• WORK TASK: After locating the line that contains "def Obligations.MctpAndMonitoringAnswer : Prop" in the records below, write out exactly that line and each line after it through the one that contains "let f := field p 3 1", and nothing else.

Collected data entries
/-- SOURCE_READ_FAIL (R141). -/
def execSourceReadFail (t job addr : Nat) (s : State) : Host.Outcome State Fault Refusal :=
  .next (settleLedger (sourceFail (semOf (getJob s job).d.op) job addr (tick t s)))

/-- ENGINE_JOB_DONE (R176). -/
def execEngineJobDone (t job : Nat) (s : State) : Host.Outcome State Fault Refusal := .next (settleLedger (engineDone job (tick t s)))

/-- LANE_JOB_DONE (R279). -/
def execLaneJobDone (t die lane : Nat) (verified : Bool) (s : State) : Host.Outcome State Fault Refusal :=
  .next (settleLedger (laneDone die lane verified (tick t s)))

/-- ENGINE_FAULT (R46). -/
def execEngineFault (t die kind core : Nat) (s : State) : Host.Outcome State Fault Refusal :=
  .next (settleLedger (coreFault die kind core (tick t s)))

/-- LEAF_ARRIVAL (R187). -/
def execLeafArrival (t : Nat) (s : State) : Host.Outcome State Fault Refusal := .next (settleLedger (leafArrival (tick t s)))

/-- JOURNAL_PAGE_WRITE (R214). -/
def execJournalPageWrite (t : Nat) (ok : Bool) (s : State) : Host.Outcome State Fault Refusal :=
  .next (settleLedger (journalPageWrite ok (tick t s)))

/-- DIE_ROOT_RETURN (R193). -/
def execDieRootReturn (t die tenant epoch : Nat) (s : State) : Host.Outcome State Fault Refusal :=
  .next (settleLedger (dieRoot die tenant epoch (tick t s)))

/-- DIE_ROOT_REBUILD (R216). -/
def execDieRootRebuild (t die tenant epoch : Nat) (ok : Bool) (s : State) : Host.Outcome State Fault Refusal :=
  .next (settleLedger (dieRootRebuild die tenant epoch ok (tick t s)))

/-- HOST_ROOT_DEADLINE (R213). -/
def execHostRootDeadline (t : Nat) (x : HostDeadline) (s : State) : Host.Outcome State Fault Refusal :=
  .next (settleLedger (hostDeadline x.tenant x.ok (tick t s)))

/-- COLLECTOR_BATCH_SEND (R190). -/
def execCollectorBatchSend (t die : Nat) (s : State) : Host.Outcome State Fault Refusal := .next (settleLedger (sendResults die (tick t s)))

/-- BATCH_SIGNED (R198). -/
def execBatchSigned (t : Nat) (s : State) : Host.Outcome State Fault Refusal := .next (settleLedger (signBatch (tick t s)))

/-- WORLD_RESTART_DONE (R409). -/
def execWorldRestartDone (t die world : Nat) (ok : Bool) (s : State) : Host.Outcome State Fault Refusal :=
  let s1 := restartDone die world ok (tick t s)
  .next (settleLedger (if die = 0 ∧ (world = 1 ∨ world = 2) then resumeWorld world s1 else s1))

end Sys2Proof.Machine
end

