/-- R424 to R427: a packet on a binding that the Hatter serves, addressed to it, of legal size and on SMBus with a good PEC, starts a message, or continues the one under assembly where tag and sequence follow within 100 ms, and drops it otherwise; the last packet of a supported type gives the message, an assembly of 100 ms or more is dropped, and a
reset of the SMBus port drops that of SMBus. On a served binding the MCTP control commands and the PLDM base and monitoring commands are answered with the data they name, or with the completion code of what they cannot do, and only those that set an endpoint ID, a terminus ID or an event receiver, or poll an event, change anything; on any other
binding nothing is answered. -/
def Obligations.MctpAndMonitoringAnswer : Prop := ∀ (t : Nat) (b : Binding) (s : State), let u := tick t s
  let say (d : Bytes) (v : State) : Host.Outcome State Fault Refusal := .next (emit (.mgmt b d) v)
  (∀ p pec, exec (.mctpPacket t b p pec) s = .next (if serves u b = false ∨ packetOk u b p = false ∨ (b = .smbus ∧ pec = false) then u else
    let f := field p 3 1
    let tag := f % 16 + 16 * field p 2 1
    let seq := bits f 4 2
    let body : Option Bytes := if f.testBit 7 then some (p.drop 4) else match getAsm u b with
      | some a => if a.tag = tag ∧ seq = (a.seq + 1) % 4 ∧ u.time.now ≤ a.at_ + 100000000 then some (a.body ++ p.drop 4) else none
      | none => none
    match body with
    | none => putAsm b none u
    | some m => if f.testBit 6 then
          (let v := putAsm b none u
          if typeOk m then { v with hatter := { v.hatter with message := m } } else v)
        else putAsm b (some { tag := tag, seq := seq, at_ := u.time.now, body := m }) u))
  ∧ exec (.mctpAssemblyTimeout t b) s = .next (match getAsm u b with
    | some a => if a.at_ + 100000000 ≤ u.time.now then putAsm b none u else u
    | none => u)
  ∧ exec (.smbusTimeout t) s = .next (if hatterRuns u = true then { u with hatter := { u.hatter with asmSmb := none } } else u)
  ∧ (serves u b = false → ∀ m n : Nat, exec (.setEndpointId t b m n) s = .next u ∧ exec (.getEndpointId t b) s = .next u ∧ exec (.getEndpointUuid t b) s = .next u
    ∧ exec (.getMctpVersionSupport t b n) s = .next u ∧ exec (.getMessageTypeSupport t b) s = .next u ∧ exec (.getTid t b) s = .next u ∧ exec (.setTid t b n) s = .next u
    ∧ exec (.getPldmVersion t b n) s = .next u ∧ exec (.getPldmTypes t b) s = .next u ∧ exec (.getPldmCommands t b n) s = .next u ∧ exec (.getPdrRepositoryInfo t b) s = .next u
    ∧ exec (.getPdr t b n) s = .next u ∧ exec (.getSensorReading t b n) s = .next u ∧ exec (.getStateSensorReadings t b n) s = .next u ∧ exec (.setEventReceiver t b m n) s = .next u
    ∧ exec (.pollForPlatformEventMessage t b) s = .next u)
  ∧ (serves u b = true →
    (∀ op eid, exec (.setEndpointId t b op eid) s = if 1 < op ∨ eid < 8 ∨ 254 < eid then say [0, 0, 1, 2] u else say [0, 0, 1, 0, 0, byte eid, 0]
      { u with hatter := match b with
        | .smbus => { u.hatter with eidSmb := eid }
        | .vdm => { u.hatter with eidVdm := eid } })
    ∧ exec (.getEndpointId t b) s = say [0, 0, 2, 0, byte (eidOf u b), 0, 0] u
    ∧ exec (.getEndpointUuid t b) s = say ([0, 0, 3, 0] ++ beBytes 16 (Config.endpointUuid u.otp.packageId).toNat) u
    ∧ (∀ ty, exec (.getMctpVersionSupport t b ty) s = if ty = 0xFF ∨ ty = 0 then say [0, 0, 4, 0, 1, 0xF1, 0xF3, 0xFF, 0] u
      else if ty = 1 ∨ ty = 5 then say [0, 0, 4, 0, 1, 0xF1, 0xF0, 0xFF, 0] u else say [0, 0, 4, 0x80] u)
    ∧ exec (.getMessageTypeSupport t b) s = say [0, 0, 5, 0, 2, 1, 5] u
    ∧ exec (.getTid t b) s = say [1, 0, 0, 2, 0, byte u.hatter.tid] u
    ∧ (∀ n, exec (.setTid t b n) s = if n = 0 ∨ 254 < n then say [1, 0, 0, 1, 2] u else say [1, 0, 0, 1, 0] { u with hatter := { u.hatter with tid := n } })
    ∧ (∀ ty, exec (.getPldmVersion t b ty) s = match pldmVersion ty with
      | some v => say ([1, 0, 0, 3, 0] ++ (zeros 4 ++ [5] ++ v ++ leBytes 4 (crc32 v))) u
      | none => say [1, 0, 0, 3, 0x83] u)
    ∧ exec (.getPldmTypes t b) s = say ([1, 0, 0, 4, 0] ++ 0x25 :: zeros 7) u
    ∧ (∀ ty, exec (.getPldmCommands t b ty) s = match pldmCmds ty with
      | some l => say ([1, 0, 0, 5, 0] ++ leBytes 32 (l.map fun c => 2 ^ c).sum) u
      | none => say [1, 0, 0, 5, 0x83] u)
    ∧ (let l := (pdrs u).map (·.length)
      exec (.getPdrRepositoryInfo t b) s = say ([1, 0, 2, 0x50, 0] ++ ([0] ++ zeros 26 ++ leBytes 4 l.length ++ leBytes 4 l.sum ++ leBytes 4 (l.foldl max 0) ++ [0])) u)
    ∧ (∀ r, let i := if r = 0 then 0 else r - 1
      exec (.getPdr t b r) s = match (pdrs u)[i]? with
      | some p => say ([1, 0, 2, 0x51, 0] ++ (leBytes 4 (if i + 1 < (pdrs u).length then i + 2 else 0) ++ zeros 4 ++ [5] ++ leBytes 2 p.length ++ p)) u
      | none => say [1, 0, 2, 0x51, 0x82] u)
    ∧ (∀ id, let st := byte (sensorState u id)
      exec (.getSensorReading t b id) s = if (sensorIds u).contains id then say ([1, 0, 2, 0x11, 0] ++ (([3, byte (if sampledNow u id && (mget u.hatter.readings id).isSome then 0 else 2), 1, st, st, st] : Bytes)
        ++ int16 ((mget u.hatter.readings id).getD 0))) u else say [1, 0, 2, 0x11, 0x80] u)
    ∧ (∀ id, exec (.getStateSensorReadings t b id) s = match stateSensor u id with
      | some v => say [1, 0, 2, 0x21, 0, 1, 0, byte v, byte v, byte v] u
      | none => say [1, 0, 2, 0x21, 0x80] u)
    ∧ (∀ m eid, exec (.setEventReceiver t b m eid) s = if 2 < m then say [1, 0, 2, 4, 0x81] u else say [1, 0, 2, 4, 0] { u with hatter := { u.hatter with
        recvMode := m, recvVdm := b = .vdm, recvEid := eid, events := if m = 2 then u.hatter.events else [] } })
    ∧ exec (.pollForPlatformEventMessage t b) s = match u.hatter.events with
      | [] => say ([1, 0, 2, 0x0B, 0] ++ ([byte u.hatter.tid] ++ zeros 2)) u
      | e :: es => say ([1, 0, 2, 0x0B, 0] ++ ([byte u.hatter.tid] ++ leBytes 2 1 ++ zeros 4 ++ [5, 0] ++ leBytes 4 (e.length - 6) ++ e.drop 6)) { u with hatter := { u.hatter with events := es } })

• RESULT OF THE TASK:
def Obligations.MctpAndMonitoringAnswer : Prop := ∀ (t : Nat) (b : Binding) (s : State), let u := tick t s
  let say (d : Bytes) (v : State) : Host.Outcome State Fault Refusal := .next (emit (.mgmt b d) v)
  (∀ p pec, exec (.mctpPacket t b p pec) s = .next (if serves u b = false ∨ packetOk u b p = false ∨ (b = .smbus ∧ pec = false) then u else
    let f := field p 3 1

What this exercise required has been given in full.